REQUIRED ACTION → What you return must match the records word for word.

EXERCISE MATERIALS →
»»

theorem State.poisonWaiters_sound (s : State) (o : Obj) (count : Bool) (hs : Sound Q s) (hw : sub 3076 Q.w = true) :
    Sound Q (State.poisonWaiters s o count) := by
  unfold State.poisonWaiters
  repeat' first
    | with_reducible assumption
    | with_reducible exact sub_trans (by decide) hw
    | with_reducible apply State.dropWaiter_sound
    | with_reducible apply State.wake_sound
    | with_reducible apply State.count32_sound
    | with_reducible refine sound_ite (fun _ => ?_) (fun _ => ?_)
    | with_reducible refine sound_foldl (fun _ _ _ => ?_) ?_

theorem State.syncOp_sound (s : State) (h : Nat) (hs : Sound Q s) (hw : sub 4 Q.w = true) : Sound Q (State.syncOp s h) := by
  unfold State.syncOp
  repeat' first
    | with_reducible assumption
    | with_reducible exact sub_trans (by decide) hw
    | with_reducible apply State.count64_sound

theorem State.storeBead_sound (s : State) (h : Nat) (b : Nat) (v : DWord) (hs : Sound Q s) (hw : sub 3076 Q.w = true) :
    Sound Q (State.storeBead s h b v).2 := by
  unfold State.storeBead
  repeat' first
    | with_reducible assumption
    | with_reducible exact sub_trans (by decide) hw
    | with_reducible apply State.setBead_sound
    | with_reducible apply State.beadSettled_sound
    | with_reducible apply State.count32_sound
    | with_reducible apply State.syncOp_sound
    | with_reducible refine sound_ite (fun _ => ?_) (fun _ => ?_)
    | with_reducible refine sound_foldl (fun _ _ _ => ?_) ?_
    | with_reducible refine sound_foldl_snd (fun _ _ _ => ?_) ?_
    | with_reducible refine sound_foldl_fst (fun _ _ _ => ?_) ?_
    | with_reducible refine sound_foldl_snd2 (fun _ _ _ => ?_) ?_
    | with_reducible refine sound_snd_of (by assumption) ?_
    | with_reducible refine sound_snd2_of (by assumption) ?_
    | with_reducible refine sound_fst_of (by assumption) ?_
    | simp only []
    | split

theorem State.addCtr_sound (s : State) (h : Nat) (k : Nat) (n : Nat) (hs : Sound Q s) (hw : sub 3076 Q.w = true) :
    Sound Q (State.addCtr s h k n) := by
  unfold State.addCtr
  repeat' first
    | with_reducible assumption
    | with_reducible exact sub_trans (by decide) hw
    | with_reducible apply State.releaseCtr_sound
    | with_reducible apply State.setCtr_sound
    | with_reducible apply State.count32_sound
    | with_reducible apply State.syncOp_sound
    | with_reducible refine sound_ite (fun _ => ?_) (fun _ => ?_)

theorem State.subCtr_sound (s : State) (h : Nat) (k : Nat) (n : Nat) (hs : Sound Q s) (hw : sub 2052 Q.w = true) :
    Sound Q (State.subCtr s h k n) := by
  unfold State.subCtr
  repeat' first
    | with_reducible assumption
    | with_reducible exact sub_trans (by decide) hw
    | with_reducible apply State.setCtr_sound
    | with_reducible apply State.count32_sound
    | with_reducible apply State.syncOp_sound
    | with_reducible refine sound_ite (fun _ => ?_) (fun _ => ?_)

theorem State.signal_sound (s : State) (pa : Nat) (counter : Bool) (v : Nat) (hs : Sound Q s) (hw : sub 3076 Q.w = true) :
    Sound Q (State.signal s pa counter v) := by
  unfold State.signal
  repeat' first
    | with_reducible assumption
    | with_reducible exact sub_trans (by decide) hw
    | with_reducible apply State.storeBead_sound
    | with_reducible apply State.addCtr_sound
    | with_reducible refine sound_ite (fun _ => ?_) (fun _ => ?_)
    | with_reducible refine sound_foldl (fun _ _ _ => ?_) ?_
    | with_reducible refine sound_foldl_snd (fun _ _ _ => ?_) ?_
    | with_reducible refine sound_foldl_fst (fun _ _ _ => ?_) ?_
    | with_reducible refine sound_foldl_snd2 (fun _ _ _ => ?_) ?_
    | with_reducible refine sound_snd_of (by assumption) ?_
    | with_reducible refine sound_snd2_of (by assumption) ?_
    | with_reducible refine sound_fst_of (by assumption) ?_
    | simp only []
    | split

theorem syncTarget_sound (s : State) (c : Nat) (rs1 : XReg) (write : Bool) (hs : Sound Q s) (hw : sub 598160113273597 Q.w = true) :
    ESound Q (syncTarget s c rs1 write) := by
  unfold syncTarget
  repeat' first
    | with_reducible assumption
    | with_reducible exact sub_trans (by decide) hw
    | with_reducible apply ESound.error
    | with_reducible apply ESound.ok
    | with_reducible apply ISound.done
    | with_reducible apply ISound.jump
    | with_reducible apply ISound.trap
    | with_reducible apply ISound.stall
    | with_reducible apply State.coreXlate_sound
    | with_reducible refine pred_ite (P := ESound Q) (fun _ => ?_) (fun _ => ?_)
    | with_reducible refine pred_ite (P := ISound Q) (fun _ => ?_) (fun _ => ?_)
    | with_reducible refine sound_ite (fun _ => ?_) (fun _ => ?_)
    | with_reducible refine sound_foldl (fun _ _ _ => ?_) ?_
    | with_reducible refine sound_foldl_snd (fun _ _ _ => ?_) ?_
    | with_reducible refine sound_foldl_fst (fun _ _ _ => ?_) ?_
    | with_reducible refine sound_foldl_snd2 (fun _ _ _ => ?_) ?_
    | with_reducible refine sound_snd_of (by assumption) ?_
    | with_reducible refine sound_snd2_of (by assumption) ?_
    | with_reducible refine sound_fst_of (by assumption) ?_
    | simp only []
    | split

theorem State.syncDone_sound (s : State) (c : Nat) (rd : XReg) (v : Nat) (st : Nat) (before : Nat) (flag : Bool) (hs : Sound Q s) (hw : sub 1024 Q.w = true) :
    ISound Q (State.syncDone s c rd v st before flag) := by
  unfold State.syncDone
  repeat' first
    | with_reducible assumption
    | with_reducible exact sub_trans (by decide) hw
    | with_reducible apply ISound.done
    | with_reducible apply ISound.jump
    | with_reducible apply ISound.trap
    | with_reducible apply ISound.stall
    | with_reducible apply State.modCore_sound
    | with_reducible apply State.setXn_sound

theorem State.waitAt_sound (s : State) (c : Nat) (o : Obj) (kind : WaitKind) (rd : XReg) (hs : Sound Q s) (hw : sub 3076 Q.w = true) :
    ISound Q (State.waitAt s c o kind rd) := by
  unfold State.waitAt
  repeat' first
    | with_reducible assumption
    | with_reducible exact sub_trans (by decide) hw
    | with_reducible apply ISound.done
    | with_reducible apply ISound.jump
    | with_reducible apply ISound.trap
    | with_reducible apply ISound.stall
    | with_reducible apply State.modHome_sound
    | with_reducible apply State.modCore_sound
    | with_reducible apply State.syncOp_sound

««

TASK OUTPUT →
theorem State.poisonWaiters_sound (s : State) (o : Obj) (count : Bool) (hs : Sound Q s) (hw : sub 3076 Q.w = true) :
    Sound Q (State.poisonWaiters s o count) := by
  unfold State.poisonWaiters
  repeat' first
    | with_reducible assumption
    | with_reducible exact sub_trans (by decide) hw
    | with_reducible apply State.dropWaiter_sound
    | with_reducible apply State.wake_sound
    | with_reducible apply State.count32_sound
    | with_reducible refine sound_ite (fun _ => ?_) (fun _ => ?_)
    | with_reducible refine sound_foldl (fun _ _ _ => ?_) ?_

theorem State.syncOp_sound (s : State) (h : Nat) (hs : Sound Q s) (hw : sub 4 Q.w = true) : Sound Q (State.syncOp s h) := by
  unfold State.syncOp
  repeat' first
    | with_reducible assumption
    | with_reducible exact sub_trans (by decide) hw
    | with_reducible apply State.count64_sound

theorem State.storeBead_sound (s : State) (h : Nat) (b : Nat) (v : DWord) (hs : Sound Q s) (hw : sub 3076 Q.w = true) :
    Sound Q (State.storeBead s h b v).2 := by
  unfold State.storeBead
  repeat' first
    | with_reducible assumption
    | with_reducible exact sub_trans (by decide) hw
    | with_reducible apply State.setBead_sound
    | with_reducible apply State.beadSettled_sound
    | with_reducible apply State.count32_sound
    | with_reducible apply State.syncOp_sound
    | with_reducible refine sound_ite (fun _ => ?_) (fun _ => ?_)
    | with_reducible refine sound_foldl (fun _ _ _ => ?_) ?_
    | with_reducible refine sound_foldl_snd (fun _ _ _ => ?_) ?_
    | with_reducible refine sound_foldl_fst (fun _ _ _ => ?_) ?_
    | with_reducible refine sound_foldl_snd2 (fun _ _ _ => ?_) ?_
    | with_reducible refine sound_snd_of (by assumption) ?_
    | with_reducible refine sound_snd2_of (by assumption) ?_
    | with_reducible refine sound_fst_of (by assumption) ?_
    | simp only []
    | split

theorem State.addCtr_sound (s : State) (h : Nat) (k : Nat) (n : Nat) (hs : Sound Q s) (hw : sub 3076 Q.w = true) :
    Sound Q (State.addCtr s h k n) := by
  unfold State.addCtr
  repeat' first
    | with_reducible assumption
    | with_reducible exact sub_trans (by decide) hw
    | with_reducible apply State.releaseCtr_sound
    | with_reducible apply State.setCtr_sound
    | with_reducible apply State.count32_sound
    | with_reducible apply State.syncOp_sound
    | with_reducible refine sound_ite (fun _ => ?_) (fun _ => ?_)

theorem State.subCtr_sound (s : State) (h : Nat) (k : Nat) (n : Nat) (hs : Sound Q s) (hw : sub 2052 Q.w = true) :
    Sound Q (State.subCtr s h k n) := by
  unfold State.subCtr
  repeat' first
    | with_reducible assumption
    | with_reducible exact sub_trans (by decide) hw
    | with_reducible apply State.setCtr_sound
    | with_reducible apply State.count32_sound
    | with_reducible apply State.syncOp_sound
    | with_reducible refine sound_ite (fun _ => ?_) (fun _ => ?_)

theorem State.signal_sound (s : State) (pa : Nat) (counter : Bool) (v : Nat) (hs : Sound Q s) (hw : sub 3076 Q.w = true) :
    Sound Q (State.signal s pa counter v) := by
  unfold State.signal
  repeat' first
    | with_reducible assumption
    | with_reducible exact sub_trans (by decide) hw
    | with_reducible apply State.storeBead_sound
    | with_reducible apply State.addCtr_sound
    | with_reducible refine sound_ite (fun _ => ?_) (fun _ => ?_)
    | with_reducible refine sound_foldl (fun _ _ _ => ?_) ?_
    | with_reducible refine sound_foldl_snd (fun _ _ _ => ?_) ?_
    | with_reducible refine sound_foldl_fst (fun _ _ _ => ?_) ?_
    | with_reducible refine sound_foldl_snd2 (fun _ _ _ => ?_) ?_
    | with_reducible refine sound_snd_of (by assumption) ?_
    | with_reducible refine sound_snd2_of (by assumption) ?_
    | with_reducible refine sound_fst_of (by assumption) ?_
    | simp only []
    | split

theorem syncTarget_sound (s : State) (c : Nat) (rs1 : XReg) (write : Bool) (hs : Sound Q s) (hw : sub 598160113273597 Q.w = true) :
    ESound Q (syncTarget s c rs1 write) := by
  unfold syncTarget
  repeat' first
    | with_reducible assumption
    | with_reducible exact sub_trans (by decide) hw
    | with_reducible apply ESound.error
    | with_reducible apply ESound.ok
    | with_reducible apply ISound.done
    | with_reducible apply ISound.jump
    | with_reducible apply ISound.trap
    | with_reducible apply ISound.stall
    | with_reducible apply State.coreXlate_sound
    | with_reducible refine pred_ite (P := ESound Q) (fun _ => ?_) (fun _ => ?_)
    | with_reducible refine pred_ite (P := ISound Q) (fun _ => ?_) (fun _ => ?_)
    | with_reducible refine sound_ite (fun _ => ?_) (fun _ => ?_)
    | with_reducible refine sound_foldl (fun _ _ _ => ?_) ?_
    | with_reducible refine sound_foldl_snd (fun _ _ _ => ?_) ?_
    | with_reducible refine sound_foldl_fst (fun _ _ _ => ?_) ?_
    | with_reducible refine sound_foldl_snd2 (fun _ _ _ => ?_) ?_
    | with_reducible refine sound_snd_of (by assumption) ?_
    | with_reducible refine sound_snd2_of (by assumption) ?_
    | with_reducible refine sound_fst_of (by assumption) ?_
    | simp only []
    | split

theorem State.syncDone_sound (s : State) (c : Nat) (rd : XReg) (v : Nat) (st : Nat) (before : Nat) (flag : Bool) (hs : Sound Q s) (hw : sub 1024 Q.w = true) :
    ISound Q (State.syncDone s c rd v st before flag) := by
  unfold State.syncDone
  repeat' first
    | with_reducible assumption
    | with_reducible exact sub_trans (by decide) hw
    | with_reducible apply ISound.done
    | with_reducible apply ISound.jump
    | with_reducible apply ISound.trap
    | with_reducible apply ISound.stall
    | with_reducible apply State.modCore_sound
    | with_reducible apply State.setXn_sound

theorem State.waitAt_sound (s : State) (c : Nat) (o : Obj) (kind : WaitKind) (rd : XReg) (hs : Sound Q s) (hw : sub 3076 Q.w = true) :
    ISound Q (State.waitAt s c o kind rd) := by
  unfold State.waitAt
  repeat' first
    | with_reducible assumption
    | with_reducible exact sub_trans (by decide) hw
    | with_reducible apply ISound.done
    | with_reducible apply ISound.jump
    | with_reducible apply ISound.trap
    | with_reducible apply ISound.stall
    | with_reducible apply State.modHome_sound
    | with_reducible apply State.modCore_sound
    | with_reducible apply State.syncOp_sound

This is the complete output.